Queensberry Tragedies

Lord Milo Douglas
Further to our tale about the NSW State Library putting on display letters from Lord Alfred Douglas to a lover in Australia, comes sad news about the death of one of Bosie's relatives.

 A coroner has ruled that the son of the current Marques of Queensberry and Bosie's great nephew Lord Milo Douglas killed himself  during a bout of manic depression. Milo, a charity worker was only 34 when he threw himself off a building in July last year after he had unsuccessfully attempted to have himself admitted to hospital. Douglas told nurses at the time he was hearing voices in his head urging him to harm other people.

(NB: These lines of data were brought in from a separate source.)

-- ==== Sys2Proof/Laws/PerInstr.lean ====
section
/-! SUPPORT. Statements about every instruction, one lemma per constructor. `WireLength`: an encoded frame has the length
30_encoding.md R120 gives its format, counted from the address byte. -/

namespace Sys2Proof.Laws.WireLength

/-- The bytes of a frame kind on the wire, as far as the block consumes them (R120); `none` for what is no frame. -/
def frameLength : Instr → Option Nat

  | .rsp01 _ bc _ _ => some (5 + bc.toNat)
  | .rsp02 _ bc _ _ => some (5 + bc.toNat)
  | .rsp03 _ bc _ _ => some (5 + bc.toNat)
  | .rsp04 _ bc _ _ => some (5 + bc.toNat)
  | .rsp05 _ _ _ _ _ => some 8
  | .rsp06 _ _ _ _ _ => some 8
  | .rsp0F _ _ _ _ => some 8
  | .rsp10 _ _ _ _ => some 8
  | .rspExc _ _ _ => some 3
  | .rspIllegal _ _ => some 2
  | .req01 _ _ _ _ => some 8
  | .req02 _ _ _ _ => some 8
  | .req03 _ _ _ _ => some 8
  | .req04 _ _ _ _ => some 8
  | .req05 _ _ _ _ _ => some 8
  | .req06 _ _ _ _ _ => some 8
  | .req0F _ _ _ bc _ _ => some (9 + bc.toNat)
  | .req10 _ _ _ bc _ _ => some (9 + bc.toNat)
  | .reqExc _ _ _ => some 3
  | .reqIllegal _ _ => some 2
  | .nop => none
  | .feed _ => none
  | .reset => none
  | .feedn _ => none
  | .crcReset => none
  | .crcFold _ => none
  | .crcValue => none
  | .bufAlloc _ => none
  | .bufFree => none
  | .bufRead _ => none
  | .bufWrite _ => none
  | .dispatchFor _ _ => none
  | .advance => none
  | .hSlaveAddress _ => none
  | .hFunctionCode _ => none
  | .hAddress _ => none
  | .hQuantity _ => none
  | .hByteCount _ => none
  | .hData _ => none
  | .hModbusException _ => none
  | .hFirstCRC _ => none
  | .hSecondCRC _ => none

/-- A well-formed instruction that encodes to a frame encodes to `frameLength` bytes. -/
def Statement (i : Instr) : Prop :=
  ∀ cfg bytes, WellFormed i = true → encode cfg i = some (.frame bytes) → frameLength i = some bytes.length

/-- What `encode` answers for a frame kind is the frame's bytes. -/
theorem frameFor_eq {cfg : Config} {role : Role} {bs bytes : List Byte}
    (h : frameFor cfg role bs = some (.frame bytes)) : bytes = bs := by
  unfold frameFor at h
  split at h
  · cases h; rfl
  · cases h

theorem rsp01 (addr bc : Byte) (data : List Byte) (crc : Word) : Statement (.rsp01 addr bc data crc) := by
  intro cfg bytes hw h
  simp only [WellFormed, beq_iff_eq] at hw
  simp [frameFor_eq h, frameLength, wireBC, hw]; omega

theorem rsp02 (addr bc : Byte) (data : List Byte) (crc : Word) : Statement (.rsp02 addr bc data crc) := by
  intro cfg bytes hw h
  simp only [WellFormed, beq_iff_eq] at hw
  simp [frameFor_eq h, frameLength, wireBC, hw]; omega

theorem rsp03 (addr bc : Byte) (data : List Byte) (crc : Word) : Statement (.rsp03 addr bc data crc) := by
  intro cfg bytes hw h
  simp only [WellFormed, beq_iff_eq] at hw
  simp [frameFor_eq h, frameLength, wireBC, hw]; omega

theorem rsp04 (addr bc : Byte) (data : List Byte) (crc : Word) : Statement (.rsp04 addr bc data crc) := by
  intro cfg bytes hw h
  simp only [WellFormed, beq_iff_eq] at hw
  simp [frameFor_eq h, frameLength, wireBC, hw]; omega

theorem rsp05 (addr : Byte) (reg : Word) (val1 val2 : Byte) (crc : Word) : Statement (.rsp05 addr reg val1 val2 crc) := by
  intro cfg bytes _ h
  rw [frameFor_eq h]
  rfl

theorem rsp06 (addr : Byte) (reg : Word) (val1 val2 : Byte) (crc : Word) : Statement (.rsp06 addr reg val1 val2 crc) := by
  intro cfg bytes _ h
  rw [frameFor_eq h]
  rfl

theorem rsp0F (addr : Byte) (start qty crc : Word) : Statement (.rsp0F addr start qty crc) := by
  intro cfg bytes _ h
  rw [frameFor_eq h]
  rfl

theorem rsp10 (addr : Byte) (start qty crc : Word) : Statement (.rsp10 addr start qty crc) := by
  intro cfg bytes _ h
  rw [frameFor_eq h]
  rfl

theorem rspExc (addr fc code : Byte) : Statement (.rspExc addr fc code) := by
  intro cfg bytes _ h
  rw [frameFor_eq h]
  rfl

theorem rspIllegal (addr fc : Byte) : Statement (.rspIllegal addr fc) := by
  intro cfg bytes _ h
  rw [frameFor_eq h]
  rfl

theorem req01 (addr : Byte) (start qty crc : Word) : Statement (.req01 addr start qty crc) := by
  intro cfg bytes _ h
  rw [frameFor_eq h]
  rfl

theorem req02 (addr : Byte) (start qty crc : Word) : Statement (.req02 addr start qty crc) := by
  intro cfg bytes _ h
  rw [frameFor_eq h]
  rfl

theorem req03 (addr : Byte) (start qty crc : Word) : Statement (.req03 addr start qty crc) := by
  intro cfg bytes _ h
  rw [frameFor_eq h]
  rfl

theorem req04 (addr : Byte) (start qty crc : Word) : Statement (.req04 addr start qty crc) := by
  intro cfg bytes _ h
  rw [frameFor_eq h]
  rfl

theorem req05 (addr : Byte) (reg : Word) (val1 val2 : Byte) (crc : Word) : Statement (.req05 addr reg val1 val2 crc) := by
  intro cfg bytes _ h
  rw [frameFor_eq h]
  rfl

theorem req06 (addr : Byte) (reg : Word) (val1 val2 : Byte) (crc : Word) : Statement (.req06 addr reg val1 val2 crc) := by
  intro cfg bytes _ h
  rw [frameFor_eq h]
  rfl

theorem req0F (addr : Byte) (start qty : Word) (bc : Byte) (data : List Byte) (crc : Word) : Statement (.req0F addr start qty bc data crc) := by
  intro cfg bytes hw h
  simp only [WellFormed, beq_iff_eq] at hw
  simp [frameFor_eq h, frameLength, wireAQBD, hw]; omega

theorem req10 (addr : Byte) (start qty : Word) (bc : Byte) (data : List Byte) (crc : Word) : Statement (.req10 addr start qty bc data crc) := by
  intro cfg bytes hw h
  simp only [WellFormed, beq_iff_eq] at hw
  simp [frameFor_eq h, frameLength, wireAQBD, hw]; omega

theorem reqExc (addr fc code : Byte) : Statement (.reqExc addr fc code) := by
  intro cfg bytes _ h
  rw [frameFor_eq h]
  rfl

theorem reqIllegal (addr fc : Byte) : Statement (.reqIllegal addr fc) := by
  intro cfg bytes _ h
  rw [frameFor_eq h]
  rfl

theorem nop : Statement (.nop) := by
  intro cfg bytes _ h
  cases h

theorem feed (b : Byte) : Statement (.feed b) := by
  intro cfg bytes _ h
  cases h

theorem reset : Statement (.reset) := by
  intro cfg bytes _ h
  cases h

theorem feedn (bs : List Byte) : Statement (.feedn bs) := by
  intro cfg bytes _ h
  cases h

theorem crcReset : Statement (.crcReset) := by
  intro cfg bytes _ h
  cases h

theorem crcFold (b : Byte) : Statement (.crcFold b) := by
  intro cfg bytes _ h
  cases h

theorem crcValue : Statement (.crcValue) := by
  intro cfg bytes _ h
  cases h

theorem bufAlloc (size : Byte) : Statement (.bufAlloc size) := by
  intro cfg bytes _ h
  cases h

theorem bufFree : Statement (.bufFree) := by
  intro cfg bytes _ h
  cases h

theorem bufRead (k : Nat) : Statement (.bufRead k) := by
  intro cfg bytes _ h
  cases h

theorem bufWrite (v : Byte) : Statement (.bufWrite v) := by
  intro cfg bytes _ h
  cases h

theorem dispatchFor (role : Role) (fc : Byte) : Statement (.dispatchFor role fc) := by
  intro cfg bytes _ h
  cases h

theorem advance : Statement (.advance) := by
  intro cfg bytes _ h
  cases h

theorem hSlaveAddress (b : Byte) : Statement (.hSlaveAddress b) := by
  intro cfg bytes _ h
  cases h

theorem hFunctionCode (b : Byte) : Statement (.hFunctionCode b) := by
  intro cfg bytes _ h
  cases h

theorem hAddress (b : Byte) : Statement (.hAddress b) := by
  intro cfg bytes _ h
  cases h

theorem hQuantity (b : Byte) : Statement (.hQuantity b) := by
  intro cfg bytes _ h
  cases h

theorem hByteCount (b : Byte) : Statement (.hByteCount b) := by
  intro cfg bytes _ h
  cases h

theorem hData (b : Byte) : Statement (.hData b) := by
  intro cfg bytes _ h
  cases h

theorem hModbusException (b : Byte) : Statement (.hModbusException b) := by
  intro cfg bytes _ h
  cases h

theorem hFirstCRC (b : Byte) : Statement (.hFirstCRC b) := by
  intro cfg bytes _ h
  cases h

theorem hSecondCRC (b : Byte) : Statement (.hSecondCRC b) := by
  intro cfg bytes _ h
  cases h

end Sys2Proof.Laws.WireLength
end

The Douglas family has been littered with family tragdies. Milo Douglas's great grandfather and Bosie's grandfather, the 8th Marquess of Queensberry is rumoured to have shot himself while hunting although it was ruled an accident at the time.


Bosie-Lord Alfred Douglas

One of Bosie's uncles Lord James Douglas drank himself to oblivion and committed suicide by cutting his own throat. It was said he was infatuated with his twin sister Lady Florence.

Bosies eldest brother and heir to the Queensberry title Lord Drumlanrig died in a shooting accident. 

After the famous trial in which Oscar Wilde was ruined and disgraced, Bosie married a poet Olive Custance and they had one son Raymond who was diagnosed with schizophrenia and spent the rest his life in psychiatric hospitals, dying there in 1964.

Following the sensations of the Wilde trial  Bosie reconciled with Oscar before his death and settled down to become a man of letters, writing plays and producing sonnets that were well, received by his contemporaries. He died in 1945.